Mahmood eager to push his claims
Sajid Mahmood has come a long way in a short space of time. While England were beating Australia by a nail-biting two runs in the second Test at Edgbaston last year, he was taking 6 for 56 for Lancashire 2nds against Gloucestershire.
But come the start of Thursday's second Test against Sri Lanka at Edgbaston the 24-year-old Mahmood is set to be a member of England's pace attack after starring on his debut at Lord's, where he burst on the scene with three wickets in nine balls.
"It just came out pretty well for me that day," Mahmood said of his initial burst. "But by the end of the fifth day my opinion [of Test cricket] changed. It was tough." It proved to be a gruelling initiation as Sri Lanka batted for 199 overs to save the opening match of the three-Test series.
Test cricket seemed a long way off for Mahmood last season, as he spent most of his time in the reserves. He played only six matches for Lancashire in the County Championship, taking 11 wickets at 31.90 apiece. "Last season, I wasn't playing much first-team cricket," he admitted, "and it made me realise you've got to work that much harder.
"We've got a pretty strong attack up there [at Lancashire], with Dominic Cork, Glen Chapple and James Anderson, so it was pretty hard to keep your spot. But over the winter I was a lot more focused and it paid off. I worked hard at my game at the Academy and then went on the A tour of the West Indies. I had a pretty decent tour and then went to India for the one-day series."
Injuries to England's spearhead, Steve Harmison (shin), and their reverse-swing specialist, Simon Jones (knee), have given Mahmood and the marginally more experienced Liam Plunkett a chance to impress on home soil. Not that Mahmood is under any illusions about his place in the pecking order.
"If Harmison or Jones both get fit, I'll be straight out of the side," he acknowledged. "I'm giving 120 percent, so is Liam no doubt. If one or the other comes back, it's down to the selectors who gets picked."

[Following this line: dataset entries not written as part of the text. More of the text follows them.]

-- ==== Sys2Proof/Config.lean ====
section
/-! DEFINITION. The parameters of the block (00_scope R9, R10), fixed before reset, and the free values of the model.
An `opaque` constant here has no value a proof can see: what holds of the model holds whatever it is. -/

namespace Sys2Proof

/-- An adapter connection: A0 (primary) or A1 (secondary) (R14, C1). -/
inductive Conn where
  | a0
  | a1
deriving DecidableEq, Repr, Inhabited

/-- `NUM_BUSES`: 1 or 2 adapter connections (R9, R32). -/
inductive NumBuses where
  | one
  | two
deriving DecidableEq, Repr, Inhabited

/-- `UNROUTABLE_POLICY` (R9, R224). -/
inductive UnroutablePolicy where
  | fault
  | drop
deriving DecidableEq, Repr, Inhabited

/-- `RESERVED_CMD_POLICY` (R9, R140). -/
inductive ReservedPolicy where
  | fault
  | ignore
deriving DecidableEq, Repr, Inhabited

/-- `ROUTE_MAP`: for each 2-bit bus index, the connection a client frame goes to (R9, R32, R223). -/
structure RouteMap where
  bus0 : Conn
  bus1 : Conn
  bus2 : Conn
  bus3 : Conn
deriving DecidableEq, Repr, Inhabited

/-- `ROUTE_AS_WRITTEN(b) = A1` for every b (R10). -/
def RouteMap.asWritten : RouteMap := ⟨.a1, .a1, .a1, .a1⟩

/-- The illustrative map of R10 and 95_test_vectors: 0 to A0, the others to A1. -/
def RouteMap.illustrative : RouteMap := ⟨.a0, .a1, .a1, .a1⟩

/-- The configuration registers of 10_state R32. -/
structure Params where
  numBuses         : NumBuses
  baud             : Word32
  devInfo          : Vector Byte 7
  routeMap         : RouteMap
  unroutablePolicy : UnroutablePolicy
  reservedPolicy   : ReservedPolicy
deriving DecidableEq, Repr

namespace Config

/-- `NUM_BUSES` of this hardware: an argument (R9, D17). A free value; DESIGN CHOICE, log entry 3. -/
opaque numBuses : NumBuses

/-- `ROUTE_MAP` of this hardware: OPEN (R9, R223, D5). A free value; DESIGN CHOICE, log entry 3. -/
opaque routeMap : RouteMap

/-- `UNROUTABLE_POLICY` of this hardware: OPEN (R9, R224, D6). A free value; DESIGN CHOICE, log entry 3. -/
opaque unroutablePolicy : UnroutablePolicy

/-- `RESERVED_CMD_POLICY` of this hardware: OPEN (R9, R140, D7). A free value; DESIGN CHOICE, log entry 3. -/
opaque reservedPolicy : ReservedPolicy

/-- The choice among several ready ports where no turn of the agenda names one (R220, D19): a free value for each
count of `State.draws`. DESIGN CHOICE, log entry 2. -/
opaque freePick : Nat → Nat

/-- `BAUD` = 500000 (R9, D16). UNVERIFIED literal, log entry 4. -/
def baud : Word32 := 500000

/-- `DEVINFO` = 07 6a 02 20 00 00 00 (R9). UNVERIFIED literal, log entry 4. -/
def devInfo : Vector Byte 7 := #v[0x07, 0x6A, 0x02, 0x20, 0x00, 0x00, 0x00]

/-- The parameter values that reset loads (R32, R280). -/
def params : Params where
  numBuses := numBuses
  baud := baud
  devInfo := devInfo
  routeMap := routeMap
  unroutablePolicy := unroutablePolicy
  reservedPolicy := reservedPolicy

end Config

end Sys2Proof
end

Mahmood's modesty may be a shock to those who believe macho fast bowlers should conform to stereotype, but he had a lesson in the dangers of over-confidence when his cousin, the Olympic boxer Amir Khan, got hit when dropping his hands on the way to a points win over Hungary's Laszlo Komjathi in Belfast last weekend.
Mahmood, a Lancashire team-mate of his current England captain Andrew Flintoff, stressed he derived most of his sporting inspiration from within cricket rather than his famous relative.
"We tend not to have serious conversations," he said. "I have done a bit of padwork with him but not recently. Right now, I want to be like Harmison or Jones. The way they bowled in the Ashes last year, especially, was sensational. If I can get anywhere near that, I'll be happy."
But ahead of November's Ashes showdown in Australia, Plunkett said his role model was a proud wearer of the baggy green, rather than English blue, cap. "Glenn McGrath, he's the ideal bowler. He runs in, hits the pitch hard and does everything right."